I am trying to scrape data on pages from an API using the getURL function of the RCurl package in R. My problem is that I can't replicate the response that I get when I open the URL in Chrome when I make the request using R. Essentially, when I open the API page (url below) in Chrome it works fine but if I request it in using getURL in R (or using incognito mode in Chrome) I get a '500 Internal Server Error' response and not the pretty JSON that I'm looking for.
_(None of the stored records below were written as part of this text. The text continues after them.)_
-- ==== Sys2Proof/Tests/Slice0.lean ====
section
/-!
SUPPORT. The tests of the model and the witnesses of the statements. Every expected value is one the spec
gives: the words and results of 95_test_vectors.md (named in each comment) or of the rule cited.
-/

namespace Sys2Proof.Tests

open Sys2Proof Sys2Proof.Machine

/-! ### Well-formedness: the one check, with a term it refuses -/

/-- 30_encoding.md R102: 0x05 is recognised, so it is no unrecognised row. -/
theorem test_wf_refuses_recognised_opcode : (Instr.unrecognised 3 0x05 0 0xFB).wf = false := by decide
/-- R102: 0x11 is the last recognised opcode and 0x12 the first unrecognised one. -/
theorem test_wf_boundary :
    (Instr.unrecognised 3 0x11 0 0).wf = false ∧ (Instr.unrecognised 3 0x12 0 0).wf = true := by decide

/-! ### Decoding: the words of 95_test_vectors.md 2.6 and the characters of 45_dispatcher.md R281 -/

theorem test_decode_nop : decodeWord 0xBC400003 = .nop 3 0x40 0xBC := by decide
theorem test_decode_end_of_turn : decodeWord 0xBD400103 = .endOfTurn 3 0x40 0xBD := by decide
theorem test_decode_data : decodeWord 0xBE400203 = .data 3 0x40 0xBE := by decide
theorem test_decode_error : decodeWord 0xBF400303 = .error 3 0x40 0xBF := by decide
theorem test_decode_ok : decodeWord 0xB8400403 = .ok 3 0x40 0xB8 := by decide
theorem test_decode_new_device : decodeWord 0x050005FF = .newDevice 255 0 0x05 := by decide
theorem test_decode_disconnect : decodeWord 0xBA400603 = .disconnect 3 0x40 0xBA := by decide
theorem test_decode_light_on : decodeWord 0xFB000703 = .lightOn 3 0 0xFB := by decide
theorem test_decode_light_off : decodeWord 0x080008FF = .lightOff 255 0 0x08 := by decide
theorem test_decode_stop : decodeWord 0x090009FF = .stop 255 0 0x09 := by decide
theorem test_decode_motor_a : decodeWord 0x8A800AFF = .motorA 255 0x80 0x8A := by decide
theorem test_decode_motor_b : decodeWord 0xB3400B07 = .motorB 7 0x40 0xB3 := by decide
theorem test_decode_uid_byte_1 : decodeWord 0xF2000C01 = .uidByte1 1 0 0xF2 := by decide
theorem test_decode_uid_byte_2 : decodeWord 0xF3000D01 = .uidByte2 1 0 0xF3 := by decide
theorem test_decode_uid_byte_3 : decodeWord 0xF0000E01 = .uidByte3 1 0 0xF0 := by decide
theorem test_decode_type_query : decodeWord 0xF1000F01 = .typeQuery 1 0 0xF1 := by decide
theorem test_decode_train : decodeWord 0xEF011001 = .train 1 1 0xEF := by decide
theorem test_decode_station : decodeWord 0xEE011101 = .station 1 1 0xEE := by decide
theorem test_decode_unrecognised :
    decodeWord 0xDA002005 = .unrecognised 5 0x20 0 0xDA ∧
    decodeWord 0xAE401203 = .unrecognised 3 0x12 0x40 0xAE ∧
    decodeWord 0x4340FF03 = .unrecognised 3 0xFF 0x40 0x43 := by decide
/-- `1`, `0`, `g`, `c`, `r`, `l`. -/
theorem test_decode_host :
    decode .host [0x31] = .ok .hostLight1 ∧ decode .host [0x30] = .ok .hostLight0 ∧
    decode .host [0x67] = .ok .hostBitmap ∧ decode .host [0x63] = .ok .hostEnable ∧
    decode .host [0x72] = .ok .hostCancel ∧ decode .host [0x6C] = .ok .hostLastFault := by decide
/-- `m`, direction 1, speed 0x40 (vector D8), and both cases of a hex letter. -/
theorem test_decode_host_motor :
    decode .host [0x6D, 0x31, 0x34, 0x30] = .ok (.hostMotor 1 0x40) ∧
    decode .host [0x6D, 0x30, 0x41, 0x66] = .ok (.hostMotor 0 0xAF) := by decide
/-- The record of a packet is `{uid, cmd, arg, checksum}`, the first field first (20_memory.md R66). -/
theorem test_decode_record : decode .line [0x03, 0x07, 0x00, 0xFB] = .ok (.lightOn 3 0 0xFB) := by
  decide
theorem test_decode_refuses :
    decode .line [0x03, 0x07, 0x00] = .error .packetLength ∧
    decode .line [0x03, 0x07, 0x00, 0xFB, 0x00] = .error .packetLength ∧
    decode .host [0x32] = .error .hostCommand ∧ decode .host [] = .error .hostCommand ∧
    decode .host [0x6D, 0x31, 0x34] = .error .hostCommand ∧
    decode .host [0x6D, 0x31, 0x34, 0x47] = .error .hexDigit := by decide
theorem test_encode_light_on : encode (.lightOn 3 0 0xFB) = [0x03, 0x07, 0x00, 0xFB] := by decide
/-- The table's own pattern of a row, checksum byte and fields 0. -/
theorem test_decode_table_word : decodeTableWord 32 0x0B00 = some (.motorB 0 0 0) := by decide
URL/API in question: http://www.bluenile.com/api/public/loose-diamond/diamond-details/panel?country=USA&currency=USD&language=en-us&productSet=BN&sku=LD04077082

Here is my (failed) request in [R].

test2 <- fromJSON(getURL("http://www.bluenile.com/api/public/loose-diamond/diamond-details/panel?country=USA&currency=USD&language=en-us&productSet=BN&sku=LD04077082", ssl.verifypeer = FALSE, useragent = "Mozilla/5.0 (Windows NT 6.1; WOW64) AppleWebKit/537.36 (KHTML, like Gecko) Chrome/37.0.2062.124 Safari/537.36"))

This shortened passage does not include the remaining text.